Wired For Work

Yes, the office of the future is a cubicle, but this one is integrated with information technology.

If cars were designed like office cubicles, buyers would start with a chassis and then integrate the rest on their own. That's typical of the sub-optimal way today's office environments are integrated with the IT tools of knowledge workers, charge IBM Corp., New York, and Steelcase Inc., Grand Rapids, Mich. Their solution is BlueSpace, a cubicle-like workstation prototype that is uniquely integrated with advanced computers, sensors, displays and wireless technologies. BlueSpace provides an opportunity for corporate buyers of space and technology to begin to think differently about how they might deploy these tools, notes Jeff Austin, vice president of innovation in the Corporate Real Estate division of Wachovia Corp., Charlotte, N.C. "Many corporate users see workspace as an integrated product, but most companies still deploy space and technology as separate components." Adds Steelcase's Mark Greiner, senior vice president of ventures, concepts and research and development: "The office of the future, like a biological organism, has to be able to adjust, adapt and instantaneously facilitate collaborative interaction," The IBM/Steelcase team began by studying in six types of office environments, including manufacturing, says IBM's Tony Levas, senior software engineer and BlueSpace project leader at the T.J. Watson Research Center, Yorktown Heights, N.Y. Levas says visitors would first notice the status lights on cubicles -- indicating from the aisles whether the worker is available, busy or out of the office. At the cubicle entrance more status information is provided by a flat panel display where the occupant could also leave messages. Once inside, visitors can collaborate via the Everywhere Display (projector technology that can convert any surface in the workspace into a touch screen).
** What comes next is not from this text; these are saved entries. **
/-- Under a variable font a drawable character's advance is the `xAdvance` of its record times `TEXT_SIZE`
(spec/43_glyph.md R193), a string's width is the advances of its drawable characters, its ascent what the
highest glyph reaches above the baseline, its height the distance from there to the lowest glyph's end, all
times `TEXT_SIZE`; a string with no drawable character has all three 0 (R244, R246, R247). The anchor shifts x
left by nothing, half the width or the width, and y by the ascent for the top class, by the ascent less half
the height for the middle class, by nothing for any other (R250, R251). -/
def Obligations.VariableFontMetricsAndAnchor : Prop :=
  ∀ (s : State) (chs : List Nat) (f : Nat), s.regs.activeFont ≠ 0 → f = s.regs.activeFont.toNat →
    (∀ ch, s.drawable ch = true →
      s.advance ch = (s.glyphOf f ch).xAdvance * s.regs.textSize.toNat) ∧
    (s.measure chs).width = s.advanceSum chs ∧
    ((∀ ch ∈ chs, s.drawable ch = false) → s.measure chs = ⟨0, 0, 0⟩) ∧
    (∀ lo hi : Int,
      (∃ ch ∈ chs, s.drawable ch = true ∧ (s.glyphOf f ch).yOffset = lo) →
      (∀ ch ∈ chs, s.drawable ch = true → lo ≤ (s.glyphOf f ch).yOffset) →
      (∃ ch ∈ chs, s.drawable ch = true ∧ (s.glyphOf f ch).yOffset + (s.glyphOf f ch).height = hi) →
      (∀ ch ∈ chs, s.drawable ch = true → (s.glyphOf f ch).yOffset + (s.glyphOf f ch).height ≤ hi) →
      (s.measure chs).ascent = -lo * s.regs.textSize.toNat ∧
        (s.measure chs).height = (hi - lo) * s.regs.textSize.toNat) ∧
    ∀ (x y : Int) (m : Metrics), s.anchor x y m =
      (x - (if s.regs.datum.toNat % 3 = 0 then 0
        else if s.regs.datum.toNat % 3 = 1 then m.width / 2 else m.width : Nat),
       if s.regs.datum.toNat / 3 = 0 then y + m.ascent
       else if s.regs.datum.toNat / 3 = 1 then y + m.ascent - m.height / 2 else y)

/-- DRAW_CENTRE_STRING is DRAW_STRING with x shifted left by half the width measured under the selected
font (R258); a shifted x outside the 16-bit coordinates is written wrapped, since the origin is wrapped into
the cursor in both commands (spec/10_state.md R31). -/
def Obligations.CentreStringForwards : Prop :=
  ∀ (addr : Half) (len : Byte) (x y sel : Half) (s : State),
    exec (.drawCentreString addr len x y sel) s =
      exec (.drawString addr len (BitVec.ofInt 16 (x.toInt -
        ((s.selectFont sel.toNat).advanceSum (s.characters addr.toNat len.toNat) / 2 : Nat))) y sel) s

/-- The font selection policy: 0 keeps the current font, 1 forces the fixed font, 2 to 5 take their slot
(an empty one holds 0, the fixed font), any other value falls back to the fixed font (R240). -/
def Obligations.FontSelectionPolicy : Prop :=
  ∀ s : State, s.selectFont 0 = s ∧
    s.selectFont 1 = { s with regs := { s.regs with activeFont := 0 } } ∧
    s.selectFont 2 = { s with regs := { s.regs with activeFont := s.regs.slot2 } } ∧
    s.selectFont 3 = { s with regs := { s.regs with activeFont := s.regs.slot3 } } ∧
    s.selectFont 4 = { s with regs := { s.regs with activeFont := s.regs.slot4 } } ∧
    s.selectFont 5 = { s with regs := { s.regs with activeFont := s.regs.slot5 } } ∧
    ∀ (addr : Half) (len : Byte) (x y sel : Half), 5 < sel.toNat →
      exec (.drawString addr len x y sel) s = exec (.drawString addr len x y 1) s ∧
      exec (.drawCentreString addr len x y sel) s = exec (.drawCentreString addr len x y 1) s

/-- A datum above 8 keeps its horizontal class d mod 3 and selects no vertical shift: it anchors as the
bottom datum of that class does (R249). -/
def Obligations.DatumAboveEightActsAsBottom : Prop :=
  ∀ (s : State) (d : Byte) (x y : Int) (m : Metrics), 8 < d.toNat →
    { s with regs := { s.regs with datum := d } }.anchor x y m =
      { s with regs := { s.regs with datum := BitVec.ofNat 8 (6 + d.toNat % 3) } }.anchor x y m

/-- With datum 8 and a variable font, the cursor after the last glyph of a string anchored at (x, y) is
(x, y) exactly (R255 (b)). -/
def Obligations.DatumEightEndsAtTheAnchor : Prop :=
  ∀ (s : State) (chs : List Nat) (x y : Half) (o : Int × Int), s.regs.activeFont ≠ 0 →
    s.regs.datum = 8 → o = s.anchor x.toInt y.toInt (s.measure chs) →
    ((State.putAll { s with regs := s.regs.setCursor o.1 o.2 } chs).regs.cursorX,
      (State.putAll { s with regs := s.regs.setCursor o.1 o.2 } chs).regs.cursorY) = (x, y)

/-! ### The picture -/

/-- The physical cell of a logical pixel: the coordinates swapped for rotations 1 and 3, then the column
counted from 319 down if mirror_x is set and the row from 479 down if mirror_y is; the default orientations
are those of the rule. At every rotation the map from logical pixels to physical cells is a bijection from the panel onto the
320 × 480 cells, whatever the mirrors (spec/20_memory.md R75, spec/00_scope.md R16). -/
def Obligations.PhysicalMapIsABijection : Prop :=
  [0, 1, 2, 3].map Config.params.orient =
    [(false, false, false), (true, true, false), (false, true, true), (true, false, true)] ∧
  (∀ (p : Params) (r : BitVec 2) (mirrorX mirrorY : Bool) (x y : Nat),
    p.orientMirrors.get r.toFin = (mirrorX, mirrorY) →
    physical (p.orient r) x y =
      (if mirrorX then 319 - (if r = 1 ∨ r = 3 then y else x) else (if r = 1 ∨ r = 3 then y else x),
       if mirrorY then 479 - (if r = 1 ∨ r = 3 then x else y) else (if r = 1 ∨ r = 3 then x else y))) ∧
  ∀ (p : Params) (r : BitVec 2),
    (∀ x y, x < u16 (panelOf r).1 → y < u16 (panelOf r).2 →
      (physical (p.orient r) x y).1 < 320 ∧ (physical (p.orient r) x y).2 < 480) ∧
    ∀ pcol prow, pcol < 320 → prow < 480 →
      ∃! q : Nat × Nat, q.1 < u16 (panelOf r).1 ∧ q.2 < u16 (panelOf r).2 ∧
        physical (p.orient r) q.1 q.2 = (pcol, prow)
Embedded sensors in the cubicle recognize the occupant's identity badge and adjust variables such as lighting, temperature, humidity, white noise and status light. These contextual awareness sensors also detect visitors and automatically change computer displays to shield sensitive information. To facilitate computer navigating among applications and documents, the BlueSpace prototype includes a second 20-inch display. In addition to providing glance-level reference information, the second display also provides touch-screen control of the variables of the workspace environment. Both monitors are rail mounted for easy movement.